4.1.2. Complement proteins levels in the aqueous humour in eyes with different degrees of myopia
We measured 13 complement components/fragments, four (C1q, C2, C4, and C4b) in the classical pathway (CP), four (CFB, CFH, CFI, and CFD) in the alternative pathway (AP), one (MBL) in the lectin pathway and four (C3, C3b/iC3b, C5 and C5a) in the common pathway. C5a was detected only in 4 out of 147 samples (ranging from 1.59∼12.44 pg/mL, sensitivity level: 1.14 pg/mL). Therefore, we did not conduct any further analysis on C5a. C5 was below the detectable limit (0.68 ng/mL) in 26 out of 147 samples, and 20 out of the 26 undetectable samples were in the low myopia group. In addition, the level of C2 was below the detectable threshold (0.25 ng/mL) in six samples of the low myopia group. Other complement components and complement fragments were detected in all samples.
When comparing the aqueous humour complement levels between the two groups, all components of the CP (C1q, C2, C4 and C4b) and the common pathway (C3, C3b/iC3b and C5) were significantly higher in the high-myopia group. In the AP, the aqueous levels of CFB and CFI were significantly higher in high myopic eyes. The levels of CFH, CFD and MBL did not differ between the two groups (Table 1).
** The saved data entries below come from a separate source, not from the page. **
-- ==== Sys2Proof/Machine/Flags.lean ====
section
/-! DEFINITION. STATUS, HDR_VALID and the error codes (10_state.md R24, R31; 60_exceptions.md R241,
R244). The block has no condition codes (10_state.md R41). -/

namespace Sys2Proof.Machine

/-- ERRKIND of a kind (60_exceptions.md R241). -/
def ErrKind.code : ErrKind → BitVec 4
  | .invalidFile => 1
  | .truncated => 2
  | .corrupt => 3
  | .write => 4
  | .illegal => 5
  | .config => 6
  | .range => 7

/-- STATUS put together from its fields (10_state.md R24). -/
def statusWord (busy done err : Bool) (kind : BitVec 4) (detail : Byte) : Word :=
  0#16 ++ detail ++ kind ++ 0#1 ++ BitVec.ofBool err ++ BitVec.ofBool done ++ BitVec.ofBool busy

/-- STATUS after acceptance (10_state.md R40). -/
def acceptedStatus : Word := statusWord true false false 0 0

/-- STATUS after completion (60_exceptions.md R244). -/
def doneStatus : Option Err → Word
  | none => statusWord false true false 0 0
  | some e => statusWord false true true e.kind.code e.detail

/-- STATUS.BUSY. -/
def Regs.busy (r : Regs) : Bool := r.status.getLsbD 0

/-- STATUS.DONE. -/
def Regs.done (r : Regs) : Bool := r.status.getLsbD 1

/-- STATUS.ERR. -/
def Regs.err (r : Regs) : Bool := r.status.getLsbD 2

/-- STATUS.ERRKIND. -/
def Regs.errKind (r : Regs) : BitVec 4 := r.status.extractLsb' 4 4

/-- STATUS.ERRDETAIL. -/
def Regs.errDetail (r : Regs) : Byte := r.status.extractLsb' 8 8

/-- HDR_VALID put together from its six flags (10_state.md R31, 41_header.md R102). -/
def hdrValidWord (magicOk formatOk compOk widthOk heightOk cksumOk : Bool) : Word :=
  0#26 ++ BitVec.ofBool cksumOk ++ BitVec.ofBool heightOk ++ BitVec.ofBool widthOk ++
    BitVec.ofBool compOk ++ BitVec.ofBool formatOk ++ BitVec.ofBool magicOk

/-- The mask of failed header checks, `(~v) & 0x1F`; CKSUM_OK is outside it (41_header.md R103). -/
def failedChecks (v : Word) : Byte := (~~~v).setWidth 8 &&& 0x1F

/-- INVALID_FILE with the mask of failed checks. -/
def Err.invalidFile (bad : Byte) : Err := ⟨.invalidFile, bad⟩

/-- TRUNCATED 1 to 5. -/
def Err.truncated (d : Byte) : Err := ⟨.truncated, d⟩

/-- CORRUPT 1 to 6. -/
def Err.corrupt (d : Byte) : Err := ⟨.corrupt, d⟩

/-- WRITE 1: the output does not fit. -/
def Err.outputTooLong : Err := ⟨.write, 1⟩

/-- ILLEGAL 1 to 3. -/
def Err.illegal (d : Byte) : Err := ⟨.illegal, d⟩

/-- CONFIG 1 to 7. -/
def Err.config (d : Byte) : Err := ⟨.config, d⟩

/-- RANGE 1: a row too long to be framed. -/
def Err.rowTooLong : Err := ⟨.range, 1⟩

/-- The error that a failed decode reports (30_encoding.md R75, 43_rle_row.md R141 to R143). -/
def decodeErr : DecodeError → Err
  | .undefinedOpcode => .illegal 1
  | .reservedBits => .illegal 2
  | .badArgument => .illegal 3
  | .noBlock => .corrupt 6
  | .repeatCutShort => .corrupt 1
  | .literalCountMissing => .corrupt 2
  | .literalCutShort => .corrupt 4

end Sys2Proof.Machine
end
Table 1. Complement proteins levels in the aqueous humor of patients with high myopia and low myopia (ng/ml).
4.1.3. Complement proteins levels in the aqueous humour in eyes with different degrees of pathological myopia
To understand if the complement system is involved in pathological myopia, we classified the subjects into three groups based on the severity of retinal degeneration: simple myopia (SM, without pathological myopia, n = 78), posterior staphyloma (PS, n = 39) and posterior staphyloma with myopic chororetinal atrophy (PS + CA, n = 30), including 27 diffuse chorioretinal atrophy, 3 patchy chorioretinal atrophy (Supplementary Figure 2). Apart from the spherical equivalent and axial length, there was no difference in age, gender, and history of myopia between the three groups (Supplementary Table 2).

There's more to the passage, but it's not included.